### RECORDS TO USE
-- ==== Sys2Proof/Machine/Lands.lean ====
section
/-! DEFINITION. The land grid (R441 to R445, Tables 24-2 to 24-4): which signal or rail each land carries. It gives the package no
state; it says where the lines of its signals lie. -/
namespace Sys2Proof.Machine

/-- A differential signal of Table 24-2: host lane n, twin lane j, lane k of fabric port p, and the reference clocks. -/
inductive Pair where
  | peTx (n : Fin 16)
  | peRx (n : Fin 16)
  | peRefclk
  | sdRefclk0
  | twTx (j : Fin 8)
  | twRx (j : Fin 8)
  | fpTx (p : Fin 8) (k : Fin 4)
  | fpRx (p : Fin 8) (k : Fin 4)
  | sdRefclk1
  deriving DecidableEq, Repr

/-- A single signal of Table 24-3. -/
inductive Line where
  | pwrgd | perstN | throttleN | thermtripN
  | croakClk | croakBeat | croakRdy | croakHoldN
  | tck | tms | tdi | tdo | trstN
  | t1sDp | t1sDn
  | nodeId (i : Fin 5)
  | diodeA (i : Fin 5)
  | diodeK (i : Fin 5)
  deriving DecidableEq, Repr

/-- A supply of Table 24-4. -/
inductive Rail where
  | vss | vddC (c : Fin 4) | vddH | vppHbm | vddHbm | vddqHbm | avddSd | avddhSd | vddio
  deriving DecidableEq, Repr

/-- The lane of a fabric port among the thirty-two (R443). -/
def fabricLane (p : Fin 8) (k : Fin 4) : Nat := 4 * p.val + k.val

/-- The row and column of a pair's _DP land (Table 24-2). -/
def Pair.dp : Pair → Nat × Nat
  | .peTx n => (2, 4 * n.val + 3)
  | .peRx n => (4, 4 * n.val + 3)
  | .peRefclk => (6, 3)
  | .sdRefclk0 => (6, 7)
  | .twTx j => (8, 4 * j.val + 3)
  | .twRx j => (10, 4 * j.val + 3)
  | .fpTx p k => let m := fabricLane p k; if m ≤ 15 then (101, 4 * m + 3) else (97, 4 * m - 61)
  | .fpRx p k => let m := fabricLane p k; if m ≤ 15 then (103, 4 * m + 3) else (99, 4 * m - 61)
  | .sdRefclk1 => (95, 3)

/-- The row and column of a pair's _DN land: the next column. -/
def Pair.dn (q : Pair) : Nat × Nat := (q.dp.1, q.dp.2 + 1)

/-- The land of a single signal (Table 24-3). -/
def Line.land : Line → Nat × Nat
  | .pwrgd => (6, 75)
  | .perstN => (6, 77)
  | .throttleN => (6, 79)
  | .thermtripN => (6, 81)
  | .croakClk => (6, 83)
  | .croakBeat => (6, 85)
  | .croakRdy => (6, 87)
  | .croakHoldN => (6, 89)
  | .tck => (8, 75)
  | .tms => (8, 77)
  | .tdi => (8, 79)
  | .tdo => (8, 81)
  | .trstN => (8, 83)
  | .t1sDp => (8, 85)
  | .t1sDn => (8, 87)
  | .nodeId i => (10, 75 + 2 * i.val)
  | .diodeA i => (12, 75 + 3 * i.val)
  | .diodeK i => (12, 76 + 3 * i.val)

/-- Every differential signal. -/
def pairs : List Pair :=
  [.peRefclk, .sdRefclk0, .sdRefclk1] ++ (List.finRange 16).flatMap (fun n => [.peTx n, .peRx n])
    ++ (List.finRange 8).flatMap (fun j => [.twTx j, .twRx j])
    ++ (List.finRange 8).flatMap fun p => (List.finRange 4).flatMap fun k => [.fpTx p k, .fpRx p k]

/-- Every single signal. -/
def lines : List Line :=
  [.pwrgd, .perstN, .throttleN, .thermtripN, .croakClk, .croakBeat, .croakRdy, .croakHoldN, .tck, .tms, .tdi, .tdo, .trstN, .t1sDp,
    .t1sDn] ++ (List.finRange 5).flatMap fun i => [.nodeId i, .diodeA i, .diodeK i]

/-- The lands of signals. -/
def signalLands : List (Nat × Nat) := pairs.flatMap (fun q => [q.dp, q.dn]) ++ lines.map Line.land

/-- Whether a position of the grid carries a land (R441, R442). -/
def isLand (row col : Nat) : Bool :=
  decide (1 ≤ row ∧ row ≤ 104 ∧ 1 ≤ col ∧ col ≤ 92) && !decide (46 ≤ row ∧ row ≤ 61 ∧ 36 ≤ col ∧ col ≤ 57)

/-- A checkerboard: the rail where row and column add to an even number, ground elsewhere (R445). -/
def checkerboard (row col : Nat) (r : Rail) : Rail := if (row + col) % 2 = 0 then r else .vss

/-- The rail of a strip column counted from the nearer outer edge (Table 24-4). -/
def stripRail (i : Nat) : Rail := if i = 1 then .vppHbm else if i ≤ 5 then .vddHbm else .vddqHbm

/-- The supply of a land that carries no signal (Table 24-4). -/
def regionRail (row col : Nat) : Rail :=
  if row ≤ 12 ∨ 95 ≤ row then .vss
  else if row ≤ 14 ∨ 93 ≤ row then
    if col ≤ 68 then (if row = 13 ∨ row = 94 then .avddSd else .avddhSd) else if row ≤ 14 then .vddio else .vss
  else checkerboard row col
    (if col ≤ 10 then stripRail col
    else if 83 ≤ col then stripRail (93 - col)
    else if 41 ≤ row ∧ row ≤ 66 ∧ 32 ≤ col ∧ col ≤ 61 then .vddH
    else if row ≤ 53 then (if col ≤ 46 then .vddC 0 else .vddC 1)
    else if col ≤ 46 then .vddC 3 else .vddC 2)

/-- The supply a land carries: none where there is no land or a signal's (R445). -/
def railAt (row col : Nat) : Option Rail :=
  if isLand row col && !signalLands.contains (row, col) then some (regionRail row col) else none

/-- The centre of a land from the centre of the body, in half millimetres (R441). -/
def landCentre (row col : Nat) : Int × Int := (2 * (col : Int) - 93, 2 * (row : Int) - 105)

end Sys2Proof.Machine
end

### WORK INSTRUCTION
Out of the data above, transcribe exactly and only the lines starting with the line that has "def pairs : List" and going on through the line that has "j, .twRx j])", both included.

### OUTPUT FOR THIS TASK
def pairs : List Pair :=
  [.peRefclk, .sdRefclk0, .sdRefclk1] ++ (List.finRange 16).flatMap (fun n => [.peTx n, .peRx n])
    ++ (List.finRange 8).flatMap (fun j => [.twTx j, .twRx j])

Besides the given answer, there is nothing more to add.